:: Entries supplied ::
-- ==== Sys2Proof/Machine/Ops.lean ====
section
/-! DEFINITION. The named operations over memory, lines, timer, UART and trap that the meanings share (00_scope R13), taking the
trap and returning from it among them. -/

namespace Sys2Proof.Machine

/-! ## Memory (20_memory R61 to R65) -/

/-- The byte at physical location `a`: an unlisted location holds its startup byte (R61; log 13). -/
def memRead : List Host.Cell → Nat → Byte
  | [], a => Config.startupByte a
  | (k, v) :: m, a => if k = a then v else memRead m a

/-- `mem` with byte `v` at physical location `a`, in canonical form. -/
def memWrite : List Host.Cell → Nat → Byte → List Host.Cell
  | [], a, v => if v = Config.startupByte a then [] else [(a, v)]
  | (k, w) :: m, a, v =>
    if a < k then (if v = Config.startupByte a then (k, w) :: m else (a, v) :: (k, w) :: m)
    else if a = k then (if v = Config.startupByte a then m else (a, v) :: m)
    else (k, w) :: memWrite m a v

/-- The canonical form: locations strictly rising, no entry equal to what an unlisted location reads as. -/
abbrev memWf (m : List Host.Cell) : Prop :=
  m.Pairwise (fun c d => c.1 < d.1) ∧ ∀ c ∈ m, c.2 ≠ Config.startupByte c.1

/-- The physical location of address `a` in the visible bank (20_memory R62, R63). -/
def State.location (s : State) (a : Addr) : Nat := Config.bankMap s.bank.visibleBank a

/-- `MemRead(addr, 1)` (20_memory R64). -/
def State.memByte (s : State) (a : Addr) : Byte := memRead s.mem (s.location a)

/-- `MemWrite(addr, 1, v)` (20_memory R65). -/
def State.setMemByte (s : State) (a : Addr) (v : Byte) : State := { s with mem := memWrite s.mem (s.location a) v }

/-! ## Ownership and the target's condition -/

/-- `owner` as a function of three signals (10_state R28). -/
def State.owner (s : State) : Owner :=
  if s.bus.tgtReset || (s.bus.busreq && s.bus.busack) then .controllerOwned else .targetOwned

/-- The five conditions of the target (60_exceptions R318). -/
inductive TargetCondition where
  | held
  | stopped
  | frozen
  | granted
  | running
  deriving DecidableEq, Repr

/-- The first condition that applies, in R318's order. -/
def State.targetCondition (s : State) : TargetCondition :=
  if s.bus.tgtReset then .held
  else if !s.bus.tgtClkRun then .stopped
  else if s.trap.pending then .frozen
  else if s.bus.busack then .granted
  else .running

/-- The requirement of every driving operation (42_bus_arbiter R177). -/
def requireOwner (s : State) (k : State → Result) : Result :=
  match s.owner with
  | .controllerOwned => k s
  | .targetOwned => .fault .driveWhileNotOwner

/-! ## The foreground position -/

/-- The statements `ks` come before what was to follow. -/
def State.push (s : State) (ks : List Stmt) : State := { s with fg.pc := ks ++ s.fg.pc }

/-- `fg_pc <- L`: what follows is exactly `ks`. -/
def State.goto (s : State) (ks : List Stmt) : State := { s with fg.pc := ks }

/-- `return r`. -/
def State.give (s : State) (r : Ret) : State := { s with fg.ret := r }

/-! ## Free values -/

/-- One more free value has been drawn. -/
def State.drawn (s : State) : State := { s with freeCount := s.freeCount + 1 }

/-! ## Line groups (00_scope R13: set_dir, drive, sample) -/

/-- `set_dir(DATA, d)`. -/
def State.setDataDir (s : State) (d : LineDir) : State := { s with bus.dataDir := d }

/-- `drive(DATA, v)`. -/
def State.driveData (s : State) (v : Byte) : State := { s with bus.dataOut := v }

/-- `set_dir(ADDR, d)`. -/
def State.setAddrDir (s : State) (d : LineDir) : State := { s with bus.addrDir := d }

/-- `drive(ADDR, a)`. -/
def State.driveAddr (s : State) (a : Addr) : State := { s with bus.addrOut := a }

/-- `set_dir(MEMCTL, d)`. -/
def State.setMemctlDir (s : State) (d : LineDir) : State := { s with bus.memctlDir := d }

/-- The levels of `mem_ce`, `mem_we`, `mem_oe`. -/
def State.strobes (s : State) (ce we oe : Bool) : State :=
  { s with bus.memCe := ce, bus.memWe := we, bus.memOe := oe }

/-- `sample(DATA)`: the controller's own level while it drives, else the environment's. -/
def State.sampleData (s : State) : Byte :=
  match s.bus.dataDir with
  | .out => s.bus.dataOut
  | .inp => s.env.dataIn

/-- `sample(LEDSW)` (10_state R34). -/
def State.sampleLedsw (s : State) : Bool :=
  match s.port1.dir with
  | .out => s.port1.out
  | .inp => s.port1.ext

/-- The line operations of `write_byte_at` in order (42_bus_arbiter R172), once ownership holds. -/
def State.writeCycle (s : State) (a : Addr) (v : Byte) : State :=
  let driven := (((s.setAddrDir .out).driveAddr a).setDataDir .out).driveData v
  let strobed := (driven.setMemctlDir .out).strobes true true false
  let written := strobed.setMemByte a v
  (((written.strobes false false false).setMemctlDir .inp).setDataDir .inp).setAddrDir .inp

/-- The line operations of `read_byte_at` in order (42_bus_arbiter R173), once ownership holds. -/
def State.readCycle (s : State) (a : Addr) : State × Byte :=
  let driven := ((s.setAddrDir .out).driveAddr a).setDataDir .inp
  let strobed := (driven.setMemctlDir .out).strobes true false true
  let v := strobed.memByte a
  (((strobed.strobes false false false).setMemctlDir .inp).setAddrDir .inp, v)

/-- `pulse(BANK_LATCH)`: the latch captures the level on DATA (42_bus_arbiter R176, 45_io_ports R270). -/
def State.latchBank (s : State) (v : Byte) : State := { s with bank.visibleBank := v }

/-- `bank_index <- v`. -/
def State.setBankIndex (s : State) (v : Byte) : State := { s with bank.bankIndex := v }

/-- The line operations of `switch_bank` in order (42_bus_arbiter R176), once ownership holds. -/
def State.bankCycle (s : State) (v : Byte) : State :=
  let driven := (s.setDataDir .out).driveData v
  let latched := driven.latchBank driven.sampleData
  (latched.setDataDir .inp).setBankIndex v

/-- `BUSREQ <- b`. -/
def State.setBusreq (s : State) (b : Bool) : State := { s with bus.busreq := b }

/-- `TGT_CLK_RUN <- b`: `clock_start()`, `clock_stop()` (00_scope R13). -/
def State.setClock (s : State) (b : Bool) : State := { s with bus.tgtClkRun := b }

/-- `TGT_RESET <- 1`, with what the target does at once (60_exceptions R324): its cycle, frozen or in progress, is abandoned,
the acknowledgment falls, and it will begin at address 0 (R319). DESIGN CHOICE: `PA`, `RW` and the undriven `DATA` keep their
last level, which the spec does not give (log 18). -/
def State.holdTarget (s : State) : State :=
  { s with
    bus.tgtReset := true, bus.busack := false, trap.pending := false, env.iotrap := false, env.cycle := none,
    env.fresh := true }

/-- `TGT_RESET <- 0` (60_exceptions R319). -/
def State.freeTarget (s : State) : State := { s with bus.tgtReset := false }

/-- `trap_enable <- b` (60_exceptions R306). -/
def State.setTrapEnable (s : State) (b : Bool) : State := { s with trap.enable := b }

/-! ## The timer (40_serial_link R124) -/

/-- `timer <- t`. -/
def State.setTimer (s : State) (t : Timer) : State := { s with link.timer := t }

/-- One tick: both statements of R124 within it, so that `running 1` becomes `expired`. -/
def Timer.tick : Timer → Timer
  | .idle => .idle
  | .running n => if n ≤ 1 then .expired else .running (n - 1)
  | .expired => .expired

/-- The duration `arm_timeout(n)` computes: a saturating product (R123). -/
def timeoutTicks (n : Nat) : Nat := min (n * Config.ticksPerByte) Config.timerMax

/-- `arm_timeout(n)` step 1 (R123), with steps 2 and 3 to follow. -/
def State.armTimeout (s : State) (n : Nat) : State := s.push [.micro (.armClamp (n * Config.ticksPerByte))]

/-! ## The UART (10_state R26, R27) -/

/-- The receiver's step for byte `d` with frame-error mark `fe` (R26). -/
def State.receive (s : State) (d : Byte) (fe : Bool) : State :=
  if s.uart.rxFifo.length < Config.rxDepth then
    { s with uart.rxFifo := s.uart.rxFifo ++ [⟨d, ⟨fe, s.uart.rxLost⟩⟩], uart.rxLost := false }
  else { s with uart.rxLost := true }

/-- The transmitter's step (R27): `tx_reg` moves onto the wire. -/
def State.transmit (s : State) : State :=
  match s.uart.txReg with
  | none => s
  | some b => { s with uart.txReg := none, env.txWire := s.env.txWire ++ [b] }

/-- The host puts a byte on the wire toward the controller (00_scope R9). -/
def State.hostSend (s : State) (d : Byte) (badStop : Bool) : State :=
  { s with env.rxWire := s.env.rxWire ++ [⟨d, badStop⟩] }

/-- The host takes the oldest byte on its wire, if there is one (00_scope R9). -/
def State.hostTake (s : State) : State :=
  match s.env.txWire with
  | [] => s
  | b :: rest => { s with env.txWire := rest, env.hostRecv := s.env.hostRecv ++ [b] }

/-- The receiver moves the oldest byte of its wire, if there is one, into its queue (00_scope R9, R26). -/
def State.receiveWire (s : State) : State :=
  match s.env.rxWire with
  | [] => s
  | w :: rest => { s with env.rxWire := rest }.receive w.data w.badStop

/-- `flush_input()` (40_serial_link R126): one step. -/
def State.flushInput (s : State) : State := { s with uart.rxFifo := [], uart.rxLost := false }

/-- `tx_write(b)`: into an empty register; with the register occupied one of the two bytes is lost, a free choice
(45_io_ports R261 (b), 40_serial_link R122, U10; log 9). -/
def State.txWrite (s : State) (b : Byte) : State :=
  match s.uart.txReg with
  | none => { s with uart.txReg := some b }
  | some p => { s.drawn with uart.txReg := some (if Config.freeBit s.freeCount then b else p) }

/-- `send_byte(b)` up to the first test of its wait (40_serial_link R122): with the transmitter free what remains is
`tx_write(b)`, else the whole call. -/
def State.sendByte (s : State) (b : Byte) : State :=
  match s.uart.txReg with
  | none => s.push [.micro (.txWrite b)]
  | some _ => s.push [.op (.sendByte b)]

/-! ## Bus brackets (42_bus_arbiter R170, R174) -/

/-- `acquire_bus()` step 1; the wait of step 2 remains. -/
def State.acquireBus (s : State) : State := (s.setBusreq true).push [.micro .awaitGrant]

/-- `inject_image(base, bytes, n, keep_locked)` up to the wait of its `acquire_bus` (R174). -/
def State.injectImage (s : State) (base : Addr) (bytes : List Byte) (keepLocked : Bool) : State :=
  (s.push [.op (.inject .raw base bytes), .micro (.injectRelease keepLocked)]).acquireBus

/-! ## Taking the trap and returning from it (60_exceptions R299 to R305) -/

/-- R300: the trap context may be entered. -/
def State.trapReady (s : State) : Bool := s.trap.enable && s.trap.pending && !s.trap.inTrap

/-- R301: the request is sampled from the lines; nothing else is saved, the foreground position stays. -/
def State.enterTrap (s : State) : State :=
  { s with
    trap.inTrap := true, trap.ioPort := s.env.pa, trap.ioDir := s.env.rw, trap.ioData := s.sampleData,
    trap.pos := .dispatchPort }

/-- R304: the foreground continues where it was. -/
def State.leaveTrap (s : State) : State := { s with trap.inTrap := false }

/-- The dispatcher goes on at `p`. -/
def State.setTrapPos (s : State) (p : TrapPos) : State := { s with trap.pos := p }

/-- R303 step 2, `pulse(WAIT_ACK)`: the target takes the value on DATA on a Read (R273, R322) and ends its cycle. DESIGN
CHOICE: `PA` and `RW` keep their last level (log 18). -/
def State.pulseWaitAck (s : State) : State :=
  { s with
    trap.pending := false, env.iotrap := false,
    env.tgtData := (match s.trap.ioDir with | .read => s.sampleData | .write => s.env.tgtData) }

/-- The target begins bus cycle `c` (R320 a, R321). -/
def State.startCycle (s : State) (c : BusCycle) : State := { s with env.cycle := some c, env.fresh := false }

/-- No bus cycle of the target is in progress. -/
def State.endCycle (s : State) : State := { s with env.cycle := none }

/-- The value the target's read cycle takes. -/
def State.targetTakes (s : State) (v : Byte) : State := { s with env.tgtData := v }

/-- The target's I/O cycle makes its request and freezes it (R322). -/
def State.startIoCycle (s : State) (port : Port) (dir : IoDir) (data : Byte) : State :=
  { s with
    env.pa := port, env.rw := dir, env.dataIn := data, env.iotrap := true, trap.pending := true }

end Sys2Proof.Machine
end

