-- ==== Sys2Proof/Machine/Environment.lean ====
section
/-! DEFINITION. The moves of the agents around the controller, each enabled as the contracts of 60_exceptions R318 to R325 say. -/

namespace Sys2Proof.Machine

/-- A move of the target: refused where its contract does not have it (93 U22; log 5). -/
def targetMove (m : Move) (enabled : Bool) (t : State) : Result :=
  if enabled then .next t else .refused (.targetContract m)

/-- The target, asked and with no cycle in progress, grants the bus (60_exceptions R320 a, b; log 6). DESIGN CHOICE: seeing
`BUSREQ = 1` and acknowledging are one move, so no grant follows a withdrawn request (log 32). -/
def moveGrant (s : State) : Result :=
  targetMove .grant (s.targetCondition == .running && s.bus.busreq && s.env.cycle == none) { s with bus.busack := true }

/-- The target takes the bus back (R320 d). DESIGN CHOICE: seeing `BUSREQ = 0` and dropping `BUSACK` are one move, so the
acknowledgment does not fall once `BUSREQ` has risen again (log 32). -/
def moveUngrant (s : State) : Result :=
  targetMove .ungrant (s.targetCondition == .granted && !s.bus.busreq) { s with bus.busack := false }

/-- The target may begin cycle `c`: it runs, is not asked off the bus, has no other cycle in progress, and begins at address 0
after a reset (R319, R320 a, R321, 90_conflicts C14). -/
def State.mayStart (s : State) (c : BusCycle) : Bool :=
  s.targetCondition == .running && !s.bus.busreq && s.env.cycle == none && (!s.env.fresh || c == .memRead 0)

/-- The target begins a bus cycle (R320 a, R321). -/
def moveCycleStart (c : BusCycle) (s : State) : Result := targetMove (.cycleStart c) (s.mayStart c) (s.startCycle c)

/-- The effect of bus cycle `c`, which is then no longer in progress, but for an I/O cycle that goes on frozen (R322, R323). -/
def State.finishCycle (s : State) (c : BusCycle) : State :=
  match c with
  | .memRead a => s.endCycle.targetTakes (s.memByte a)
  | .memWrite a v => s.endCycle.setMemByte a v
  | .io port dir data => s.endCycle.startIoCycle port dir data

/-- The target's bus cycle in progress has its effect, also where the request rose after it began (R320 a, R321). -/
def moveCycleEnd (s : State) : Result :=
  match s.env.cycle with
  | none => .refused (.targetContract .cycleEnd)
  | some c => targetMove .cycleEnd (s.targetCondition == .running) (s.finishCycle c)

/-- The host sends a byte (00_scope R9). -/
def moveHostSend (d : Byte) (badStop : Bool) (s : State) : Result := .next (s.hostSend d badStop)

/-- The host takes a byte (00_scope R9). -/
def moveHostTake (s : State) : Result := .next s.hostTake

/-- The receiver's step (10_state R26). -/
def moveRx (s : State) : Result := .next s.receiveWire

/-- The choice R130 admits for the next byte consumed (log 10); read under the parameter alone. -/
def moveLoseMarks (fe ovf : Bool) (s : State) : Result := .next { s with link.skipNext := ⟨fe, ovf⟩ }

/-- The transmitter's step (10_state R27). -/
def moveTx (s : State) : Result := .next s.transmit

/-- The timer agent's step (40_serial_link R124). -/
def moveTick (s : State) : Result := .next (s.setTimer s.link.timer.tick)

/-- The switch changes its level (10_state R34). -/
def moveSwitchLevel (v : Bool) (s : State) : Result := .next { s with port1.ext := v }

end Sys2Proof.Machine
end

:: Work request ::
Your answer should be the lines of the material above that include "canonical".

:: Completed task ::
/-- `mem` with byte `v` at physical location `a`, in canonical form. -/
/-- The canonical form: locations strictly rising, no entry equal to what an unlisted location reads as. -/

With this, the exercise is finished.